As illustrated in Figure 4b, PLP algorithm always selects the path with the least time and consumption for migration, but it may increase migration time and energy consumption due to the ES failure.
As illustrated in Figure 4c, the Greedy-SP algorithm selects the closest ES or NR for service migration, but it is easy to fall into the local high-quality solution and cannot find the high-quality migration path.
As illustrated in Figure 4d, similar to Greedy-SP, Greedy-CP is also based on greedy thinking, but it always prefers the ES with the highest remaining computing power within the scope for service migration.

This section uses the following three indicators to evaluate the algorithm’s performance.

(1): Average Completion Time (ACT): Time to migrate services from source ES to target ES, including data transfer time and task computation time.
(2): Task Completion Rate (TCR): The success rate of service migration.

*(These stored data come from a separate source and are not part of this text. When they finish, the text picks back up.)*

theorem rxCount_kept {μ : Nat} {s₀ : State} {s : State} (hs : Kept μ s₀ s) (p : Nat) (c : RxConds)
    (hm : Within 0x10000000100000000000 μ) :
    Kept μ s₀ (rxCount s p c) := by
  unfold rxCount
  exact (Kept.ite (State_count_kept (Kept.ite (State_count_kept (Kept.ite (State_count_kept (Kept.ite (State_count_kept (Kept.ite (State_count_kept (Kept.ite (State_count_kept hs _ _ (hm.sub rfl)) hs) _ _ (hm.sub rfl)) (Kept.ite (State_count_kept hs _ _ (hm.sub rfl)) hs)) _ _ (hm.sub rfl)) (Kept.ite (State_count_kept (Kept.ite (State_count_kept hs _ _ (hm.sub rfl)) hs) _ _ (hm.sub rfl)) (Kept.ite (State_count_kept hs _ _ (hm.sub rfl)) hs))) _ _ (hm.sub rfl)) (Kept.ite (State_count_kept (Kept.ite (State_count_kept (Kept.ite (State_count_kept hs _ _ (hm.sub rfl)) hs) _ _ (hm.sub rfl)) (Kept.ite (State_count_kept hs _ _ (hm.sub rfl)) hs)) _ _ (hm.sub rfl)) (Kept.ite (State_count_kept (Kept.ite (State_count_kept hs _ _ (hm.sub rfl)) hs) _ _ (hm.sub rfl)) (Kept.ite (State_count_kept hs _ _ (hm.sub rfl)) hs)))) _ _ (hm.sub rfl)) (Kept.ite (State_count_kept (Kept.ite (State_count_kept (Kept.ite (State_count_kept (Kept.ite (State_count_kept hs _ _ (hm.sub rfl)) hs) _ _ (hm.sub rfl)) (Kept.ite (State_count_kept hs _ _ (hm.sub rfl)) hs)) _ _ (hm.sub rfl)) (Kept.ite (State_count_kept (Kept.ite (State_count_kept hs _ _ (hm.sub rfl)) hs) _ _ (hm.sub rfl)) (Kept.ite (State_count_kept hs _ _ (hm.sub rfl)) hs))) _ _ (hm.sub rfl)) (Kept.ite (State_count_kept (Kept.ite (State_count_kept (Kept.ite (State_count_kept hs _ _ (hm.sub rfl)) hs) _ _ (hm.sub rfl)) (Kept.ite (State_count_kept hs _ _ (hm.sub rfl)) hs)) _ _ (hm.sub rfl)) (Kept.ite (State_count_kept (Kept.ite (State_count_kept hs _ _ (hm.sub rfl)) hs) _ _ (hm.sub rfl)) (Kept.ite (State_count_kept hs _ _ (hm.sub rfl)) hs))))) _ _ (hm.sub rfl)) (Kept.ite (State_count_kept (Kept.ite (State_count_kept (Kept.ite (State_count_kept (Kept.ite (State_count_kept (Kept.ite (State_count_kept hs _ _ (hm.sub rfl)) hs) _ _ (hm.sub rfl)) (Kept.ite (State_count_kept hs _ _ (hm.sub rfl)) hs)) _ _ (hm.sub rfl)) (Kept.ite (State_count_kept (Kept.ite (State_count_kept hs _ _ (hm.sub rfl)) hs) _ _ (hm.sub rfl)) (Kept.ite (State_count_kept hs _ _ (hm.sub rfl)) hs))) _ _ (hm.sub rfl)) (Kept.ite (State_count_kept (Kept.ite (State_count_kept (Kept.ite (State_count_kept hs _ _ (hm.sub rfl)) hs) _ _ (hm.sub rfl)) (Kept.ite (State_count_kept hs _ _ (hm.sub rfl)) hs)) _ _ (hm.sub rfl)) (Kept.ite (State_count_kept (Kept.ite (State_count_kept hs _ _ (hm.sub rfl)) hs) _ _ (hm.sub rfl)) (Kept.ite (State_count_kept hs _ _ (hm.sub rfl)) hs)))) _ _ (hm.sub rfl)) (Kept.ite (State_count_kept (Kept.ite (State_count_kept (Kept.ite (State_count_kept (Kept.ite (State_count_kept hs _ _ (hm.sub rfl)) hs) _ _ (hm.sub rfl)) (Kept.ite (State_count_kept hs _ _ (hm.sub rfl)) hs)) _ _ (hm.sub rfl)) (Kept.ite (State_count_kept (Kept.ite (State_count_kept hs _ _ (hm.sub rfl)) hs) _ _ (hm.sub rfl)) (Kept.ite (State_count_kept hs _ _ (hm.sub rfl)) hs))) _ _ (hm.sub rfl)) (Kept.ite (State_count_kept (Kept.ite (State_count_kept (Kept.ite (State_count_kept hs _ _ (hm.sub rfl)) hs) _ _ (hm.sub rfl)) (Kept.ite (State_count_kept hs _ _ (hm.sub rfl)) hs)) _ _ (hm.sub rfl)) (Kept.ite (State_count_kept (Kept.ite (State_count_kept hs _ _ (hm.sub rfl)) hs) _ _ (hm.sub rfl)) (Kept.ite (State_count_kept hs _ _ (hm.sub rfl)) hs))))))
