theorem clearValid_kept {μ : Nat} {s₀ : State} {s : State} (hs : Kept μ s₀ s) (k : Nat)
    (hm : Within 0x49410000cb4100400768 μ) :
    Kept μ s₀ (clearValid s k).2 := by
  unfold clearValid; exact (Kept.ite2 (dmaWrite_kept hs _ _ _ _ (hm.sub rfl)) hs)

theorem rearmGap_kept {μ : Nat} {s₀ : State} {s : State} (hs : Kept μ s₀ s)
    (hm : Within 0x1000000 μ) :
    Kept μ s₀ (rearmGap s).2 := by
  unfold rearmGap; exact (Kept.ite2 (fitField_kept hs _ _ (hm.sub rfl)) (State_takeFree_kept hs (hm.sub rfl)))

theorem armSlot_kept {μ : Nat} {s₀ : State} {s : State} (hs : Kept μ s₀ s) (k : Nat) (overw : Bool)
    (hm : Within 0x4d410000cf4101420768 μ) :
    Kept μ s₀ (armSlot s k overw) := by
  unfold armSlot
  exact (Kept.upd_20000 (Kept.setFld (setDrec_kept (setSlot_kept (rearmGap_kept (clearValid_kept (Kept.ite (State_setFlt_kept (State_count_kept hs _ _ (hm.sub rfl)) _ (hm.sub rfl) (hm.sub rfl)) hs) _ (hm.sub rfl)) (hm.sub rfl)) _ _ (hm.sub rfl)) _ (hm.sub rfl)) _ _ _ (hm.sub rfl)) (hm.sub rfl))

theorem armNext_kept {μ : Nat} {s₀ : State} {s : State} (hs : Kept μ s₀ s)
    (hm : Within 0x4d410000cf4101420768 μ) :
    Kept μ s₀ (armNext s) := by
  unfold armNext
  (try dsimp only)
  split
  · exact (armSlot_kept hs _ _ (hm.sub rfl))
  · exact (State_setFlt_kept (setDrec_kept (Kept.upd_20000 hs (hm.sub rfl)) _ (hm.sub rfl)) _ (hm.sub rfl) (hm.sub rfl))

theorem nextSlotArmed_kept {μ : Nat} {s₀ : State} {s : State} (hs : Kept μ s₀ s)
    (hm : Within 0x4d410000cf4101420768 μ) :
    Kept μ s₀ (nextSlotArmed s) := by
  unfold nextSlotArmed
  exact (Kept.ite (armNext_kept hs (hm.sub rfl)) (Kept.ite (by (try dsimp only); split; (· exact (armSlot_kept hs _ _ (hm.sub rfl))); (· exact hs)) hs))

theorem execDrecNextSlotArmed_kept {μ : Nat} {s₀ : State} {s : State} (hs : Kept μ s₀ s)
    (hm : Within 0x4d410000cf4101420768 μ) :
    KeptN μ s₀ (execDrecNextSlotArmed s) := by
  unfold execDrecNextSlotArmed; exact (KeptN.next (Kept.live hs (fun _ hz0 => (nextSlotArmed_kept hz0 (hm.sub rfl)))))

theorem writeConfig_kept {μ : Nat} {s₀ : State} {s : State} (hs : Kept μ s₀ s)
    (hm : Within 0x49410000cb4100400768 μ) :
    Kept μ s₀ (writeConfig s) := by
  unfold writeConfig; exact (wordsWrite_kept (wordsWrite_kept hs _ _ (hm.sub rfl)) _ _ (hm.sub rfl))

theorem drecEnable_kept {μ : Nat} {s₀ : State} {s : State} (hs : Kept μ s₀ s)
    (hm : Within 0x4d410000cf4101420768 μ) :
    Kept μ s₀ (drecEnable s) := by
  unfold drecEnable
  exact (Kept.ite hs (Kept.ite (Kept.ite (State_setFlt_kept (Kept.ite (State_setFlt_kept hs _ (hm.sub rfl) (hm.sub rfl)) hs) _ (hm.sub rfl) (hm.sub rfl)) (Kept.ite (State_setFlt_kept hs _ (hm.sub rfl) (hm.sub rfl)) hs)) (armNext_kept (Kept.upd_20000 (writeConfig_kept (State_setFlag_kept hs _ _ _ (hm.sub rfl)) (hm.sub rfl)) (hm.sub rfl)) (hm.sub rfl))))
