theorem execImport_kept {μ : Nat} {s₀ : State} {s : State} (hs : Kept μ s₀ s)
    (hm : Within 0x49610000cb6101040760 μ) :
    KeptN μ s₀ (execImport s) := by
  unfold execImport
  exact (KeptN.next (Kept.live hs (fun _ hz0 => (keysCmd_kept hz0 _ _ (fun _ hz1 => (withOperand_kept hz1 _ _ (fun _ _ hz2 => (keysBegin_kept hz2 _ _ _ _ (hm.sub rfl))) (hm.sub rfl))) (hm.sub rfl)))))

theorem commitBegin_kept {μ : Nat} {s₀ : State} {s : State} (hs : Kept μ s₀ s)
    (hm : Within 0x40010000c00101040040 μ) :
    Kept μ s₀ (commitBegin s) := by
  unfold commitBegin; exact (Kept.ite (keysRefuse_kept (openCause_kept hs (hm.sub rfl)) _ (hm.sub rfl)) (keysBegin_kept hs _ _ _ _ (hm.sub rfl)))

theorem execCommit_kept {μ : Nat} {s₀ : State} {s : State} (hs : Kept μ s₀ s)
    (hm : Within 0x40010000c00101040040 μ) :
    KeptN μ s₀ (execCommit s) := by
  unfold execCommit; exact (KeptN.next (Kept.live hs (fun _ hz0 => (keysCmd_kept hz0 _ _ (fun _ h => commitBegin_kept h (hm.sub rfl)) (hm.sub rfl)))))

theorem rootInstall_kept {μ : Nat} {s₀ : State} {s : State} (hs : Kept μ s₀ s) (pset : Nat) (key : List Nat)
    (hm : Within 0xc8010000c80100040060 μ) :
    Kept μ s₀ (rootInstall s pset key) := by
  unfold rootInstall
  exact (Kept.ite (putSlot_kept (orphan_kept hs _ (hm.sub rfl)) _ _ (hm.sub rfl)) (State_event_kept (putSlot_kept (orphan_kept hs _ (hm.sub rfl)) _ _ (hm.sub rfl)) _ _ _ _ _ _ (hm.sub rfl)))

theorem rootCause_kept {μ : Nat} {s₀ : State} {s : State} (hs : Kept μ s₀ s) (pset : Nat) (key : List Nat)
    (hm : Within 0x1000000 μ) :
    Kept μ s₀ (rootCause s pset key).2 := by
  unfold rootCause; exact (Kept.ite2 hs (Kept.ite2 hs (openCause_kept hs (hm.sub rfl))))

theorem rootBegin_kept {μ : Nat} {s₀ : State} {s : State} (hs : Kept μ s₀ s)
    (hm : Within 0x49610000cb6101040760 μ) :
    Kept μ s₀ (rootBegin s) := by
  unfold rootBegin
  exact (withOperand_kept hs _ _ (fun _ _ hz0 => (Kept.ite (keysBegin_kept (rootCause_kept hz0 _ _ (hm.sub rfl)) _ _ _ _ (hm.sub rfl)) (keysRefuse_kept (rootCause_kept hz0 _ _ (hm.sub rfl)) _ (hm.sub rfl)))) (hm.sub rfl))

theorem execRootInstall_kept {μ : Nat} {s₀ : State} {s : State} (hs : Kept μ s₀ s)
    (hm : Within 0x49610000cb6101040760 μ) :
    KeptN μ s₀ (execRootInstall s) := by
  unfold execRootInstall
  exact (KeptN.next (Kept.live hs (fun _ hz0 => (keysCmd_kept hz0 _ _ (fun _ h => rootBegin_kept h (hm.sub rfl)) (hm.sub rfl)))))

theorem execBurnRoot_kept {μ : Nat} {s₀ : State} {s : State} (hs : Kept μ s₀ s)
    (hm : Within 0x49610000cb6101040760 μ) :
    KeptN μ s₀ (execBurnRoot s) := by
  unfold execBurnRoot
  exact (KeptN.next (Kept.live hs (fun _ hz0 => (keysCmd_kept hz0 _ _ (fun _ hz1 => (withOperand_kept hz1 _ _ (fun _ _ hz2 => (keysBegin_kept hz2 _ _ _ _ (hm.sub rfl))) (hm.sub rfl))) (hm.sub rfl)))))

theorem execLcDevelop_kept {μ : Nat} {s₀ : State} {s : State} (hs : Kept μ s₀ s)
    (hm : Within 0x40010000c00100040040 μ) :
    KeptN μ s₀ (execLcDevelop s) := by
  unfold execLcDevelop
  exact (KeptN.next (Kept.live hs (fun _ hz0 => (keysCmd_kept hz0 _ _ (fun _ hz1 => (keysBegin_kept hz1 _ _ _ _ (hm.sub rfl))) (hm.sub rfl)))))

theorem execLcSeal_kept {μ : Nat} {s₀ : State} {s : State} (hs : Kept μ s₀ s)
    (hm : Within 0x40010000c00100040040 μ) :
    KeptN μ s₀ (execLcSeal s) := by
  unfold execLcSeal
  exact (KeptN.next (Kept.live hs (fun _ hz0 => (keysCmd_kept hz0 _ _ (fun _ hz1 => (keysBegin_kept hz1 _ _ _ _ (hm.sub rfl))) (hm.sub rfl)))))

theorem execLcDecommission_kept {μ : Nat} {s₀ : State} {s : State} (hs : Kept μ s₀ s)
    (hm : Within 0x40010000c00100040040 μ) :
    KeptN μ s₀ (execLcDecommission s) := by
  unfold execLcDecommission
  exact (KeptN.next (Kept.live hs (fun _ hz0 => (keysCmd_kept hz0 _ _ (fun _ hz1 => (keysBegin_kept hz1 _ _ _ _ (hm.sub rfl))) (hm.sub rfl)))))

theorem execExportKtk_kept {μ : Nat} {s₀ : State} {s : State} (hs : Kept μ s₀ s)
    (hm : Within 0x40010000c00100040040 μ) :
    KeptN μ s₀ (execExportKtk s) := by
  unfold execExportKtk
  exact (KeptN.next (Kept.live hs (fun _ hz0 => (keysCmd_kept hz0 _ _ (fun _ hz1 => (keysBegin_kept hz1 _ _ _ _ (hm.sub rfl))) (hm.sub rfl)))))

theorem withOutput_kept {μ : Nat} {s₀ : State} {s : State} (hs : Kept μ s₀ s) (a : Nat) (l : List Nat) (f : State → State) (kf : ∀ t , Kept μ s₀ t → Kept μ s₀ (f t ))
    (hm : Within 0x49410000cb4100440768 μ) :
    Kept μ s₀ (withOutput s a l f) := by
  unfold withOutput
  (try dsimp only)
  split
  · exact (keysRefuse_kept (Kept.of_pair ‹_› (keysWrite_kept hs _ _ (hm.sub rfl))) _ (hm.sub rfl))
  · exact (keysDone_kept (kf _ (Kept.of_pair ‹_› (keysWrite_kept hs _ _ (hm.sub rfl)))) _ (hm.sub rfl))

theorem State_setFuses_kept {μ : Nat} {s₀ s : State} (hs : Kept μ s₀ s) {f : Fuses} (k : Fuses.Kept s.keys.fuses f)
    (hm : Within 0x40000 μ) : Kept μ s₀ (State.setFuses s f) :=
  hs.fuses k hm

theorem burnFloor_kept {μ : Nat} {s₀ : State} {s : State} (hs : Kept μ s₀ s)
    (hm : Within 0x40000 μ) :
    Kept μ s₀ (burnFloor s) := by
  exact hs.fuses ⟨Nat.le_refl _, fun _ h => h, id, List.suffix_cons _ _⟩ (hm.sub rfl)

If the service is migrated to the targeted ES within the user’s maximum tolerable time, the service is successfully migrated.
(3): Average Failure Count (AFC): The number of service failures during migration. The more failures, the higher the cost of the service migration.

It should be noted that because DRPS and DRPS/F choose multiple paths for service migration simultaneously, DRPS and DRPS/F are subdivided into DRPS/OP, DRPS/AP, DRPS/F/OP, and DRPS/F/AP in the experiment to evaluate the average failed times of service migration. DRPS/AP and DRPS/F/AP indicate the average number of migration failures in all migration paths, and DRPS/OP and DRPS/F/OP indicate the average number of migration failures in successful migration paths.

5.3. Experimental Results

As illustrated in Figure 5, the average completion time of the DRPS approach is the lowest because the DRPS approach performs task migration on multiple paths simultaneously. When the task migration on one of the paths is successful, the tasks on the other paths will be discarded to reduce the cost. The migration time of the DRPS/F approach is the lowest after the DRPS approach because DRPS/F does not take into account the performance fluctuations of ES, resulting in a higher failure rate of task migration than the DRPS approach takes more time. The migration times of Greedy-SP, Greedy-CP, and PLP approach are similar and significantly higher than DRPS and DRPS/F approach. Because the three do not consider the performance fluctuations of ES in the process of task migration, the PLP algorithm is jointly optimized with Pareto, so the migration time is slightly lower than the other two algorithms.

Task completion rate is an important criterion to measure the migration algorithm. A too long task migration time will affect QoS, but task migration failure will have serious consequences. As illustrated in Figure 6, the TCR of the DRPS approach and the DRPS/F approach is significantly higher than that of the other three algorithms. The reason is similar to that of the ACT. The DRPS approach dynamically updates the failure rate of ES in real-time, and the failure rate of each migration path is always the lowest. This ensures that the TCR of the DRPS approach is always better than the comparison algorithm.

The AFC can reflect the overhead of the algorithm. The higher the AFC, the more tasks that need to be retransmitted during the migration process, and the greater the natural overhead. In order to measure the performance of the algorithm more accurately, we further divide the DRPS approach and the DRPS/F approach into DRPS/OP, DRPS/AP, DRPS/F/OP, and DRPS/F/AP. As illustrated in Figure 7, DRPS/OP and DRPS/F/OP represent the AFC in the successful migration path. It can be observed that the performance of DRPS/OP is better than other algorithms in five rounds of testing. DRPS/AP and DRPS/F/AP represent the AFCs in all migration paths (including unfinished migration paths), and it can be observed that their performance has decreased. Still, this performance loss is accepted to ensure service migration’s reliability.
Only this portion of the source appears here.